Vitamin and Mineral Food Expenditure Elasticities.^a

	N (total possible = 10,875)	Food expenditure elasticity
Vitamin A, IU	10,836	0.38
Vitamin B6, mg	10,872	0.05
Vitamin B12, g	8,751	−0.30
Vitamin E, mg	10,855	−0.09
Total folate, g	10,869	−0.08
Niacin, mg	10,872	−0.01
Riboflavin (B2), mg	10,872	−0.50
Vitamin C, mg	10,813	−0.44
Calcium, mg	10,875	−0.11
Iron, mg	10,874	−0.19
Magnesium, mg	10,872	−0.02
Phosphorous, mg	10,873	0.01
Zinc, mg	10,871	0.08
Sodium, mg	10,875	−0.11

Abbreviation: IOF, Inquérito de Orçamento Familiar.

^a Authors’ calculations using the 2008/2009 IOF data. Elasticities are all significant at the P < .01 level except for niacin and phosphorous.
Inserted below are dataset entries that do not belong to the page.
-- ==== Sys2Proof/Laws/Step.lean ====
section
/-! SUPPORT. The step, one lemma for each event, and all that a step can do. -/

namespace Sys2Proof.Machine

theorem step_takeResponse {s : State} {rest : List HostEvent} (h : s.events = .takeResponse :: rest) :
    step s = .next (deliverResponse { s with events := rest }) := by simp [step, h]

theorem step_hardwareReset {s : State} {rest : List HostEvent} (h : s.events = .hardwareReset :: rest) :
    step s = .next (hardwareReset { s with events := rest }) := by simp [step, h]

theorem step_illegal {s : State} {rest : List HostEvent} {cw : CmdWord} {reason : IllegalReason}
    (h : s.events = .command cw :: rest) (hd : decode cw = .error reason) :
    step s = .next (raiseFault .illegalCommand cw { s with events := rest }) := by simp [step, h, hd]

/-- All that a step can do: idle, deliver, reset, answer an illegal word, or run a command. -/
theorem step_cases {s t : State} (h : step s = .next t) :
    (s.events = [] ∧ t = s) ∨
    (∃ rest, s.events = .takeResponse :: rest ∧ t = deliverResponse { s with events := rest }) ∨
    (∃ rest, s.events = .hardwareReset :: rest ∧ t = hardwareReset { s with events := rest }) ∨
    (∃ cw rest reason, s.events = .command cw :: rest ∧ decode cw = .error reason ∧
      t = raiseFault .illegalCommand cw { s with events := rest }) ∨
    (∃ cw rest i, s.events = .command cw :: rest ∧ decode cw = .ok i ∧
      exec i { s with events := rest } = .next t) := by
  unfold step at h
  split at h
  · next he => exact .inl ⟨he, (Host.Outcome.next.inj h).symm⟩
  · next rest he => exact .inr (.inl ⟨rest, he, (Host.Outcome.next.inj h).symm⟩)
  · next rest he => exact .inr (.inr (.inl ⟨rest, he, (Host.Outcome.next.inj h).symm⟩))
  · next cw rest he =>
    split at h
    · next reason hd => exact .inr (.inr (.inr (.inl ⟨cw, rest, reason, he, hd, (Host.Outcome.next.inj h).symm⟩)))
    · next i hd => exact .inr (.inr (.inr (.inr ⟨cw, rest, i, he, hd, h⟩)))

end Sys2Proof.Machine
end

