-- ==== Sys2Proof/Tests/Slice0.lean ====
section
/-! SUPPORT. Tests. Expected values are the spec's: 95_test_vectors.md (V numbers and chunk scenarios are the source's own
vectors, its other sections are derived by the spec's script), the tables of 30_encoding.md, or the worked examples of
40_datapath.md and 41_commands.md. The last part holds, for every statement with hypotheses, states and operands that
meet them. -/

namespace Sys2Proof.Tests

open Sys2Proof Sys2Proof.Machine

/-- The state a step leads to, if it leads to one. -/
def after (o : Host.Outcome State Fault Refusal) : Option State :=
  match o with
  | .next s => some s
  | .fault _ => none
  | .refused _ => none

/-- An initialised core with seed 0 and nothing on its channels. -/
def working (hash : Word) (len : DWord) (carry : List Byte) : State :=
  { State.reset with hash := hash, len := len, carry := carry, init := true }

/-- A core whose host does this next. -/
def facing (s : State) (es : List HostEvent) : State := { s with events := es }

/-- The three registers that WRITE changes. -/
def streamOf (s : State) : Word × DWord × List Byte := (s.hash, s.len, s.carry)

/-! ## Well-formedness: each check refuses a word (30_encoding.md R71 to R74; 95_test_vectors.md 2.11) -/

theorem test_wellFormed_refuses_opcode :
    CommandWord.opcodeLegal 0x5000000000 = false ∧ CommandWord.wellFormed 0x5000000000 = false := by decide

theorem test_wellFormed_refuses_zero_word : CommandWord.wellFormed 0x0000000000 = false := by decide

theorem test_wellFormed_refuses_reserved_bit :
    CommandWord.reservedClear 0x1800000000 = false ∧ CommandWord.wellFormed 0x1800000000 = false := by decide

theorem test_wellFormed_refuses_count_of_write :
    CommandWord.countLegal 0x2500000000 = false ∧ CommandWord.wellFormed 0x2500000000 = false := by decide

theorem test_wellFormed_refuses_count_of_new :
    CommandWord.countLegal 0x11000004D2 = false ∧ CommandWord.wellFormed 0x11000004D2 = false := by decide

theorem test_wellFormed_refuses_unused_lane :
    CommandWord.unusedLanesClear 0x2100006261 = false ∧ CommandWord.wellFormed 0x2100006261 = false := by decide

theorem test_wellFormed_refuses_payload :
    CommandWord.payloadClear 0x3000000001 = false ∧ CommandWord.wellFormed 0x3000000001 = false := by decide

theorem test_wellFormed_accepts :
    CommandWord.wellFormed 0x10FFFFFFFF = true ∧ CommandWord.wellFormed 0x2464636261 = true ∧
    CommandWord.wellFormed 0x4000000000 = true := by decide

/-! ## Decoding: a word written out bit by bit from each row of 30_encoding.md R75 (`op_rsv_n`, then the four lanes) -/

theorem test_decode_new :
    decode 0b0001_0_000_00000000_00000000_00000100_11010010 = .ok (.new 0x000004D2) := by decide

theorem test_decode_write0 :
    decode 0b0010_0_000_00000000_00000000_00000000_00000000 = .ok .write0 := by decide

theorem test_decode_write1 :
    decode 0b0010_0_001_00000000_00000000_00000000_01100001 = .ok (.write1 0x61) := by decide

theorem test_decode_write2 :
    decode 0b0010_0_010_00000000_00000000_01100010_01100001 = .ok (.write2 0x61 0x62) := by decide

theorem test_decode_write3 :
    decode 0b0010_0_011_00000000_01100011_01100010_01100001 = .ok (.write3 0x61 0x62 0x63) := by decide

theorem test_decode_write4 :
    decode 0b0010_0_100_01100100_01100011_01100010_01100001 = .ok (.write4 0x61 0x62 0x63 0x64) := by decide

theorem test_decode_finish :
    decode 0b0011_0_000_00000000_00000000_00000000_00000000 = .ok .finish := by decide

theorem test_decode_reset :
    decode 0b0100_0_000_00000000_00000000_00000000_00000000 = .ok .reset := by decide

/-- A zero byte in a valid lane is data (95_test_vectors.md 2.11). -/
theorem test_decode_zero_bytes :
    decode 0x2100000000 = .ok (.write1 0) ∧ decode 0x2400000000 = .ok (.write4 0 0 0 0) ∧
    decode 0x1000000000 = .ok (.new 0) ∧ decode 0x10FFFFFFFF = .ok (.new 0xFFFFFFFF) := by decide

/-- Illegal words, each under its reason (R77; 95_test_vectors.md 2.11). -/
theorem test_decode_illegal :
    decode 0x0000000000 = .error .reservedOpcode ∧ decode 0xF000000000 = .error .reservedOpcode ∧
    decode 0x2800000000 = .error .reservedBit ∧ decode 0xFFFFFFFFFF = .error .reservedBit ∧
    decode 0x3100000000 = .error .countNotZero ∧ decode 0x4400000000 = .error .countNotZero ∧
    decode 0x2700000000 = .error .countTooLarge ∧ decode 0x2000000061 = .error .unusedLane ∧
    decode 0x2201000000 = .error .unusedLane ∧ decode 0x2301000000 = .error .unusedLane ∧
    decode 0x4000000001 = .error .payloadNotZero := by decide

theorem test_encode :
    encode (.new 0x4D2) = 0x10000004D2 ∧ encode (.write1 0x61) = 0x2100000061 ∧
    encode (.write2 0x61 0x62) = 0x2200006261 ∧ encode (.write3 0x61 0x62 0x63) = 0x2300636261 ∧
    encode (.write4 0x61 0x62 0x63 0x64) = 0x2464636261 := by decide

theorem test_decodeTableWord :
    decodeTableWord 40 0x2100000061 = some (.write1 0x61) ∧ decodeTableWord 40 0x3000000000 = some .finish ∧
    decodeTableWord 40 0x2500000000 = none := by decide

/-- The placed word is the next event and its command runs. -/
theorem test_withFetchWord :
    (after (step (State.reset.withFetchWord 40 0x10000004D2))).map (fun s => (s.seed, s.init, s.events)) =
      some (0x4D2, true, []) := by decide

/-! ## The datapath (95_test_vectors.md 2.1 to 2.9; examples of 40_datapath.md) -/

theorem test_le32 : le32 0x12 0x34 0x56 0x78 = 0x78563412 ∧ le32 0x00 0x00 0x00 0x80 = 0x80000000 := by decide

theorem test_rotl32 :
    rotl32 0x12345678 13 = 0x8ACF0246 ∧ rotl32 0x12345678 15 = 0x2B3C091A ∧ rotl32 0x80000000 1 = 1 ∧
    rotl32 0xDEADBEEF 31 = 0xEF56DF77 := by decide
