/-- R32, R42, R259: outside the six Zicsr instructions and MRET, an instruction changes no CSR but bit 11
of `mip`, and that only in a write to memory; a Zicsr instruction changes no bit outside the writable-bit
masks. That those bits are kept, and that MRET and the clear event pass the masks, is the spec's decision
D8. -/
def Obligations.CsrsChangeOnlyByTheirInstructions : Prop :=
  ∀ (i : Instr) (s t : State), exec i s = .next t →
    (isZicsr i = false → i ≠ .mret → writesMemory i = false → t.csrs = s.csrs) ∧
    (writesMemory i = true →
      (∀ c, c ≠ .mip → t.readCsr c = s.readCsr c) ∧
      (∀ j < 32, j ≠ 11 → t.csrs.mip.getLsbD j = s.csrs.mip.getLsbD j) ∧
      (s.csrs.mip.getLsbD 11 = false → t.csrs.mip.getLsbD 11 = false)) ∧
    (isZicsr i = true → ∀ c, ∀ j < 32, (CsrBank.get s.cfg.wmask c).getLsbD j = false →
      (t.readCsr c).getLsbD j = (s.readCsr c).getLsbD j)

/-- R144, R252: a step that ends in a fault changes nothing but `PC`: a fault of the fetch leaves `PC`, a
fault of the instruction leaves `PC` at the next one (the spec's decisions D11, D12). -/
def Obligations.FaultsLeaveOnlyPc : Prop :=
  ∀ (s : State) (f : Fault), step s = .fault f →
    Running s ∧
    ((Fault.stateLeft f s = s ∧ ∃ e, s.memRead s.pc .word = .error e) ∨
     (Fault.stateLeft f s = { s with pc := s.pc + 4 } ∧ ∃ w u, s.memRead s.pc .word = .ok (w, u)))

/-- R251, R258: only loads, stores and atomics meet `UnmappedAddress` or an undefined IO access, only LR.W
and the AMOs are misaligned, only Zicsr instructions meet `UnsupportedCsr`; no instruction asks for an
invalid size, and none is left without a meaning. -/
def Obligations.WhichInstructionsStop : Prop :=
  ∀ (i : Instr) (s : State),
    (∀ f, exec i s = .fault f →
      (∃ a, f = .unmappedAddress a (s.pc + 4) ∧ usesBus i = true) ∨
      (∃ n, f = .unsupportedCsr n (s.pc + 4) ∧ isZicsr i = true)) ∧
    (∀ r, exec i s = .refused r →
      (∃ a n w, r = .ioUnspecified a n w ∧ usesBus i = true) ∨
      (∃ a, r = .atomicMisaligned a ∧ (isLr i || isAmo i) = true)) ∧
    (usesBus i = false → isZicsr i = false → ∃ t, exec i s = .next t)

/-- The invariant `Inv` of Safety (20_memory R49, R74, R80, 60_exceptions R257): every step and every call of
the host keeps it, and none changes the platform (R53). Which host actions there are is the spec's decision
D21 (log entry 13). -/
def Obligations.InvariantPreserved : Prop :=
  ∀ (s t : State) (c : HostCall), applyCall s c = .next t → t.cfg = s.cfg ∧ (Inv s → Inv t)

/-- The invariant holds after reset, on every platform that builds a machine and for every launch
(10_state R54). -/
def Obligations.InvariantAfterReset : Prop :=
  Inv State.reset ∧
  ∀ (p : Platform) (l : Launch) (s : State), construct p l = .ok s → Inv s

/-- R34, R36: with the default masks `mstatus` only ever holds 0x00, 0x08, 0x80 or 0x88 and `mip` only 0 or
0x800, whatever the program and the host do. The masks and their effect are the spec's decisions D9, D8, the
host actions D21 (log entry 13). -/
def Obligations.StatusAndPendingValues : Prop :=
  ∀ (calls : List HostCall) (s t : State),
    s.cfg.wmask = CsrBank.defaultMasks →
    s.csrs.mstatus ∈ ([0x00, 0x08, 0x80, 0x88] : List Word) →
    s.csrs.mip ∈ ([0x000, 0x800] : List Word) →
    runCalls calls s = .next t →
    t.csrs.mstatus ∈ ([0x00, 0x08, 0x80, 0x88] : List Word) ∧
    t.csrs.mip ∈ ([0x000, 0x800] : List Word)

/-- R89: a word stored to RAM is what the next fetch of its address reads, with no barrier. -/
def Obligations.StoreIsSeenByTheNextFetch : Prop :=
  ∀ (s t : State) (rs1 rs2 : RegId) (imm : BitVec 12) (i : Instr), Memory.wf s.ram = true →
    InRam s.cfg (s.effectiveAddress rs1 imm) 4 → exec (.sw rs1 rs2 imm) s = .next t →
    Running t → t.pc = s.effectiveAddress rs1 imm → decodeWord (s.readReg rs2) = .ok i →
    step t = exec i t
There can be no doubt that falling vegetable and fruit food shares with total household expenditures are one of the drivers of these results. And as mentioned in the previous section, the food group expenditure shares of roots/tubers/legumes, nuts/seeds, cereals/grains, and fish/shellfish are also expected to decrease with increasing total expenditure, while meat, egg, and beverage shares increase.